This is practically exactly what Protobuffers are. Except that they actually are defined clearly enough for multiple services written in multiple languages can work with them.
Definitely not, protobuf's strange wire format becomes apparent if you ever look at the hexdump of one or the profiler output of your favourite protobuffer-decoding C/C++ application.
They're actually kind of performance heavy for no benefit.
I have once looked at a benchmark that compared protobuffer, message pack, json and a variety of other serialization formats. In terms of reducing bytes per message gzipped json was ahead of all of them at the cost of increased CPU time for gzip. Protobuffer did pretty poorly, the only benefit was decreased CPU usage. I'm sure you could use some other compression algorithm like LZMA to get both good compression and good performance for JSON messages.
> In terms of reducing bytes per message gzipped json was ahead of all of them
Try gzipping the protobuf. Binary encoding and compression are different things which can be stacked. Gzipped protobuf should be smaller and faster than gzipped json in basically all cases.
I use LZ4 (with "best" compression) for packet captures and replay with great results.
I get about a 37% compression ratio with extremely fast decoding, like 10 million packets per second off an SSD.
It was better than snappy, gzip, and bz2 for the trade-off of compression time, decompression time and file size.
As for protobuf: flatbuffers, capn proto, HDF5, and plain C structs all deliver much, much faster decoding time. It's really not the best answer for any serialization at this point but it's still inexplicably popular.

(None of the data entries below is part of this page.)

theorem keeps_collForm {form : Nat} {e : Env} : Keeps s (collForm form e t).st := by
  unfold collForm
  dsimp only
  split
  · exact Res.keeps_exc hk
  · split
    · exact Res.keeps_exc hk
    · split
      · exact Res.keeps_exc hk
      · split
        · split
          · split
            · exact Res.keeps_exc (Env.keeps_uniVal (Env.keeps_uniVal (Env.keeps_uniVal hk)))
            · split
              · exact Env.keeps_laneTrap (Env.keeps_uniVal (Env.keeps_uniVal (Env.keeps_uniVal hk)))
              · split
                · exact Env.keeps_laneTrap (Env.keeps_uniVal (Env.keeps_uniVal (Env.keeps_uniVal hk)))
                · split
                  · exact Env.keeps_laneTrap (Env.keeps_uniVal (Env.keeps_uniVal (Env.keeps_uniVal hk)))
                  · split
                    · exact keeps_done (Env.keeps_endUses (keeps_foldl (Env.keeps_uniVal (Env.keeps_uniVal
                        (Env.keeps_uniVal hk))) (fun _ _ => keeps_noteXlate (.refl _))))
                    · split
                      · exact keeps_wait (keeps_foldl (Env.keeps_uniVal (Env.keeps_uniVal (Env.keeps_uniVal hk))) (fun
                          _ _ => keeps_noteXlate (.refl _)))
                      · exact Env.keeps_issueColl (Env.keeps_fenced (keeps_foldl (Env.keeps_uniVal (Env.keeps_uniVal
                          (Env.keeps_uniVal hk))) (fun _ _ => keeps_noteXlate (.refl _))))
          · split
            · split
              · exact Res.keeps_exc (Env.keeps_uniVal (Env.keeps_uniVal (Env.keeps_uniVal hk)))
              · split
                · exact Env.keeps_laneTrap (Env.keeps_uniVal (Env.keeps_uniVal (Env.keeps_uniVal hk)))
                · split
                  · exact Env.keeps_laneTrap (Env.keeps_uniVal (Env.keeps_uniVal (Env.keeps_uniVal hk)))
                  · split
                    · exact Env.keeps_laneTrap (Env.keeps_uniVal (Env.keeps_uniVal (Env.keeps_uniVal hk)))
                    · split
                      · exact keeps_done (Env.keeps_endUses (keeps_foldl (Env.keeps_uniVal (Env.keeps_uniVal
                          (Env.keeps_uniVal hk))) (fun _ _ => keeps_noteXlate (.refl _))))
                      · split
                        · exact keeps_wait (keeps_foldl (Env.keeps_uniVal (Env.keeps_uniVal (Env.keeps_uniVal hk)))
                            (fun _ _ => keeps_noteXlate (.refl _)))
                        · exact Env.keeps_issueColl (Env.keeps_fenced (keeps_foldl (Env.keeps_uniVal (Env.keeps_uniVal
                            (Env.keeps_uniVal hk))) (fun _ _ => keeps_noteXlate (.refl _))))
            · split
              · exact Res.keeps_exc (Env.keeps_uniVal (Env.keeps_uniVal (Env.keeps_uniVal hk)))
              · split
                · exact Env.keeps_laneTrap (Env.keeps_uniVal (Env.keeps_uniVal (Env.keeps_uniVal hk)))
                · split
                  · exact Env.keeps_laneTrap (Env.keeps_uniVal (Env.keeps_uniVal (Env.keeps_uniVal hk)))
                  · split
                    · exact Env.keeps_laneTrap (Env.keeps_uniVal (Env.keeps_uniVal (Env.keeps_uniVal hk)))
                    · split
                      · exact keeps_done (Env.keeps_endUses (keeps_foldl (Env.keeps_uniVal (Env.keeps_uniVal
                          (Env.keeps_uniVal hk))) (fun _ _ => keeps_noteXlate (.refl _))))
                      · split
                        · exact keeps_wait (keeps_foldl (Env.keeps_uniVal (Env.keeps_uniVal (Env.keeps_uniVal hk)))
                            (fun _ _ => keeps_noteXlate (.refl _)))
                        · exact Env.keeps_issueColl (Env.keeps_fenced (keeps_foldl (Env.keeps_uniVal (Env.keeps_uniVal
                            (Env.keeps_uniVal hk))) (fun _ _ => keeps_noteXlate (.refl _))))
        · split
          · split
            · split
              · exact Res.keeps_exc (Env.keeps_uniVal (Env.keeps_uniVal (Env.keeps_uniVal hk)))
              · split
                · exact Env.keeps_laneTrap (Env.keeps_uniVal (Env.keeps_uniVal (Env.keeps_uniVal hk)))
                · split
                  · exact Env.keeps_laneTrap (Env.keeps_uniVal (Env.keeps_uniVal (Env.keeps_uniVal hk)))
                  · split
                    · exact Env.keeps_laneTrap (Env.keeps_uniVal (Env.keeps_uniVal (Env.keeps_uniVal hk)))
                    · split
                      · exact keeps_done (Env.keeps_endUses (keeps_foldl (Env.keeps_uniVal (Env.keeps_uniVal
                          (Env.keeps_uniVal hk))) (fun _ _ => keeps_noteXlate (.refl _))))
                      · split
                        · exact keeps_wait (keeps_foldl (Env.keeps_uniVal (Env.keeps_uniVal (Env.keeps_uniVal hk)))
                            (fun _ _ => keeps_noteXlate (.refl _)))
                        · exact Env.keeps_issueColl (Env.keeps_fenced (keeps_foldl (Env.keeps_uniVal (Env.keeps_uniVal
                            (Env.keeps_uniVal hk))) (fun _ _ => keeps_noteXlate (.refl _))))
            · split
              · exact Res.keeps_exc (Env.keeps_uniVal (Env.keeps_uniVal (Env.keeps_uniVal hk)))
              · split
                · exact Env.keeps_laneTrap (Env.keeps_uniVal (Env.keeps_uniVal (Env.keeps_uniVal hk)))
                · split
                  · exact Env.keeps_laneTrap (Env.keeps_uniVal (Env.keeps_uniVal (Env.keeps_uniVal hk)))
                  · split
                    · exact Env.keeps_laneTrap (Env.keeps_uniVal (Env.keeps_uniVal (Env.keeps_uniVal hk)))
                    · split
                      · exact keeps_done (Env.keeps_endUses (keeps_foldl (Env.keeps_uniVal (Env.keeps_uniVal
                          (Env.keeps_uniVal hk))) (fun _ _ => keeps_noteXlate (.refl _))))
                      · split
                        · exact keeps_wait (keeps_foldl (Env.keeps_uniVal (Env.keeps_uniVal (Env.keeps_uniVal hk)))
                            (fun _ _ => keeps_noteXlate (.refl _)))
                        · exact Env.keeps_issueColl (Env.keeps_fenced (keeps_foldl (Env.keeps_uniVal (Env.keeps_uniVal
                            (Env.keeps_uniVal hk))) (fun _ _ => keeps_noteXlate (.refl _))))
          · split
            · split
              · exact Res.keeps_exc (Env.keeps_uniVal (Env.keeps_uniVal (Env.keeps_uniVal hk)))
              · split
                · exact Env.keeps_laneTrap (Env.keeps_uniVal (Env.keeps_uniVal (Env.keeps_uniVal hk)))
                · split
                  · exact Env.keeps_laneTrap (Env.keeps_uniVal (Env.keeps_uniVal (Env.keeps_uniVal hk)))
                  · split
                    · exact Env.keeps_laneTrap (Env.keeps_uniVal (Env.keeps_uniVal (Env.keeps_uniVal hk)))
                    · split
                      · exact keeps_done (Env.keeps_endUses (keeps_foldl (Env.keeps_uniVal (Env.keeps_uniVal
                          (Env.keeps_uniVal hk))) (fun _ _ => keeps_noteXlate (.refl _))))
                      · split
                        · exact keeps_wait (keeps_foldl (Env.keeps_uniVal (Env.keeps_uniVal (Env.keeps_uniVal hk)))
                            (fun _ _ => keeps_noteXlate (.refl _)))
                        · exact Env.keeps_issueColl (Env.keeps_fenced (keeps_foldl (Env.keeps_uniVal (Env.keeps_uniVal
                            (Env.keeps_uniVal hk))) (fun _ _ => keeps_noteXlate (.refl _))))
            · split
              · exact Res.keeps_exc (Env.keeps_uniVal (Env.keeps_uniVal (Env.keeps_uniVal hk)))
              · split
                · exact Env.keeps_laneTrap (Env.keeps_uniVal (Env.keeps_uniVal (Env.keeps_uniVal hk)))
                · split
                  · exact Env.keeps_laneTrap (Env.keeps_uniVal (Env.keeps_uniVal (Env.keeps_uniVal hk)))
                  · split
                    · exact Env.keeps_laneTrap (Env.keeps_uniVal (Env.keeps_uniVal (Env.keeps_uniVal hk)))
                    · split
                      · exact keeps_done (Env.keeps_endUses (keeps_foldl (Env.keeps_uniVal (Env.keeps_uniVal
                          (Env.keeps_uniVal hk))) (fun _ _ => keeps_noteXlate (.refl _))))
                      · split
                        · exact keeps_wait (keeps_foldl (Env.keeps_uniVal (Env.keeps_uniVal (Env.keeps_uniVal hk)))
                            (fun _ _ => keeps_noteXlate (.refl _)))
                        · exact Env.keeps_issueColl (Env.keeps_fenced (keeps_foldl (Env.keeps_uniVal (Env.keeps_uniVal
                            (Env.keeps_uniVal hk))) (fun _ _ => keeps_noteXlate (.refl _))))

theorem Env.keeps_leaveBar {e : Env} {l n : Nat} {g : GangName} : Keeps s (e.leaveBar t l n g) :=
  keeps_modCrew (Env.keeps_nextPhase (keeps_ite (keeps_setIssues hk) hk))

theorem keeps_collBarForm {e : Env} : Keeps s (collBarForm e t).st := by
  unfold collBarForm
  dsimp only
  split
  · exact Res.keeps_exc hk
  · split
    · exact Res.keeps_exc hk
    · split
      · exact Res.keeps_exc hk
      · split
        · split
          · exact keeps_done hk
          · split
            · exact keeps_wait hk
            · exact Env.keeps_issueColl (Env.keeps_fenced hk)
        · split
          · split
            · exact keeps_done (Env.keeps_leaveBar hk)
            · exact Env.keeps_issueColl hk
          · split
            · exact keeps_done (Env.keeps_leaveBar (Env.keeps_arrive hk))
            · exact Env.keeps_issueColl (Env.keeps_arrive hk)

Sure, but anything you're trying to transport between languages which don't even agree on endianess will end up like this.
Dumping a struct on a wire is just a wishful dream that turns into a nightmare as soon as you need to send that to a service written in another language or running on another architecture.

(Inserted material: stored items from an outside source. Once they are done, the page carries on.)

/-- R163: the guard blocks a frame: GUARD_BLOCK is latched and guard blocks gains 1. -/
def State.guardBlocked (s : State) : State := (s.latch .guardBlock).bump .guardBlocks

/-- An offer's answer to the block that offered the frame (R7, R160). -/
inductive Offer where
  | taken
  | blocked
  deriving DecidableEq, Repr

/-- A frame is offered to a port's own-output queue (R7, R19, R160): discarded while the link is DOWN, which
counts as taken; on port L scanned, and discarded when blocked; otherwise queued, and the arbiter
acts. -/
def State.offerOwn (s : State) (p : PortId) (e : OwnEntry) : State × Offer :=
  if (s.port p).link = .down then (s.releaseEntry p e, .taken)
  else if p = .L ∧ guardPasses (s.heldFrame p e) = false then
    (s.guardBlocked.releaseEntry p e, .blocked)
  else
    ((s.setPort p { s.port p with ownQueue := (s.port p).ownQueue ++ [e] }).arbiter p, .taken)

/-- A frame is offered to the bridge buffer that drains to port `p` (R18). -/
def State.offerBridge (s : State) (p : PortId) (f : Bytes) : State :=
  if (s.port p).link = .down then s.bump .bridgeDrops
  else if p = .L ∧ guardPasses f = false then s.guardBlocked
  else if Config.bridgeCapacity ≤ (s.port p).bridge.length then s.bump .bridgeDrops
  else (s.setPort p { s.port p with bridge := (s.port p).bridge ++ [f] }).arbiter p

/-! ## Notices (R158, R194 to R196) -/

/-- The notice payload (Table 11-4). -/
def State.noticePayload (s : State) : Bytes :=
  [0xF3, 0x60, 1] ++ beBytes 8 s.factory.serial.toNat ++ beBytes 4 s.uptime.toNat ++
    beBytes 3 (bitsToNat s.slotLevels) ++ [if s.attention then 1 else 0]

/-- A notice to a destination with a given identification (R158). -/
def State.noticeFrame (s : State) (d : Destination) (ident : BitVec 16) : Bytes :=
  buildUdp
    { dstMac := d.mac, srcMac := s.factory.station, tagControl := vlanTag s.settings.lineVlan,
      srcIp := s.settings.lineAddress, dstIp := d.ip, srcPort := s.settings.noticePort,
      dstPort := d.port, ident := ident } s.noticePayload

/-- R195, first case: the waiting notice is rewritten in place and scanned again; blocked, it leaves the
queue. -/
def State.rewriteNotice (s : State) (d : Destination) (w : WaitingNotice) : State :=
  let f := s.noticeFrame d w.ident
  if guardPasses f then { s with noticeWaiting := some { w with frame := f } }
  else
    let s1 := s.guardBlocked
    { s1 with
      noticeWaiting := none
      portL := { s1.portL with ownQueue := s1.portL.ownQueue.filter (· ≠ .notice) } }

/-- R195, second case: a new notice is built in the waiting buffer and offered to port L. -/
def State.newNotice (s : State) (d : Destination) : State :=
  (State.offerOwn
    { s with noticeWaiting := some { ident := s.ident, frame := s.noticeFrame d s.ident }
             ident := s.ident + 1 } .L .notice).1

/-- EVU asks FRW for a notice, when notices are possible (R194, R195). -/
def State.askNotice (s : State) : State :=
  match s.noticeTarget with
  | none => s
  | some d =>
    match s.noticeWaiting with
    | some w => s.rewriteNotice d w
    | none => s.newNotice d

/-- R195: an ask whose block changes a slot level or ATTENTION leads to another ask in the same event. A block
can newly set GUARD_BLOCK and COUNTER_SATURATED only, so three asks are enough. -/
def askNotices : Nat → State → State
  | 0, s => s
  | n + 1, s => if s.levelsDiffer s.askNotice then askNotices n s.askNotice else s.askNotice

/-- The end of an event (R190, R192, R194): the level statuses take their conditions, and a notice is asked
for when a slot level or ATTENTION has changed since `before`, when notices have become possible, or
when the event is a start or an erase (`start`). -/
def conclude (start : Bool) (before s : State) : State :=
  if start || before.noticeTarget.isNone || before.levelsDiffer s.evalLevels then
    askNotices 3 s.evalLevels
  else s.evalLevels

/-! ## Exchanges (R107, R109, R110) -/

/-- The state with the exchange record of a till entry replaced. -/
def State.setExchange (s : State) (i : Fin 128) (x : Option Exchange) : State :=
  { s with tills := s.tills.set i { s.tills[i] with exchange := x } }

/-- The job an exchange record names (Table 5-2). -/
def Exchange.job (x : Exchange) : Option Nat := x.wrapJob <|> x.verifyJob

/-- R117: a waiting job is removed; its frame slot is freed. -/
def State.removeJob (s : State) (j : Job) : State :=
  let s1 := { s with waiting := s.waiting.filter fun k => k.id ≠ j.id }
  match j.work.frame with
  | none => s1
  | some f => s1.freeFrame f

/-- R107: an exchange closes. `jobRefs` is 1 when the close is that of the exchange's completing job, whose
reference is released with the exchange's; a waiting job is removed with its reference, and its entry
may go to a management job waiting in MGU; a running job is left detached. -/
def State.closeExchange (s : State) (i : Fin 128) (jobRefs : Nat) : State :=
  match s.tills[i].exchange with
  | none => s
  | some x =>
    let s1 := s.setExchange i none
    match s1.waiting.find? fun j => x.job = some j.id with
    | none => s1.releaseRefs x.slot x.bank (1 + jobRefs)
    | some j => ((s1.removeJob j).releaseRefs x.slot x.bank 2).admitWaiting

/-- The stand-in payload (Table 11-3); no sequence gives a zero-width echo. -/
def standInPayload (r : Reason) (q : Option Sequence) : Bytes :=
  match q with
  | none => [0xF3, 0x5E, 0, BitVec.ofNat 8 r.code]
  | some q => [0xF3, 0x5E, BitVec.ofNat 8 q.width] ++ beBytes q.width q.value ++
      [BitVec.ofNat 8 r.code]

/-- The headers of a frame to a till (R109, R156). -/
def State.tillHeaders (s : State) (i : Fin 128) (port : UdpPort) : UdpHeaders :=
  { dstMac := s.tills[i].mac, srcMac := s.factory.station,
    tagControl := vlanTag s.settings.tillVlan, srcIp := s.settings.serviceAddress,
    dstIp := s.tills[i].ip, srcPort := s.settings.servicePort, dstPort := port, ident := s.ident }

/-- R110, R157: the stand-in is built in a free buffer entry and offered to port T, or dropped when all 16 are
occupied. The lowest-numbered free entry is taken. -/
def State.buildStandIn (s : State) (i : Fin 128) (r : Reason) (q : Option Sequence)
    (port : UdpPort) : State :=
  match firstFree s.standIns with
  | none => s.bump .standInDrops
  | some e =>
    (State.offerOwn
      { s with
        standIns := s.standIns.set e (some (buildUdp (s.tillHeaders i port) (standInPayload r q)))
        ident := s.ident + 1 } .T (.standIn e)).1

/-- R109: the reason's counter gains 1; for every reason but REPLY_LOST, REFUSAL is latched and the till's
refusals gain 1. -/
def State.countStandIn (s : State) (i : Fin 128) (r : Reason) : State :=
  let s1 := s.bump (.standIns r)
  if r = .replyLost then s1 else (s1.latch .refusal).bumpStat i .refusals

/-- R109: EXC decides to answer a till with a stand-in. -/
def State.standIn (s : State) (i : Fin 128) (r : Reason) (q : Option Sequence) (port : UdpPort) :
    State :=
  (s.countStandIn i r).buildStandIn i r q port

Don't get me wrong - there's plenty of insanity in protobufs. But trying to cover the same use-case will not create a simple protocol.
Cap’n’proto isn’t well supported apart from C or Rust.
Python library is an absolute nightmare. Their tests used to catch Exception, and what they ended up testing was basically whether their test try to access nonexistant attributes.
The issue is that capnproto is relatively more complex, and as such is harder to implement well.
They're actually kind of performance heavy for no benefit.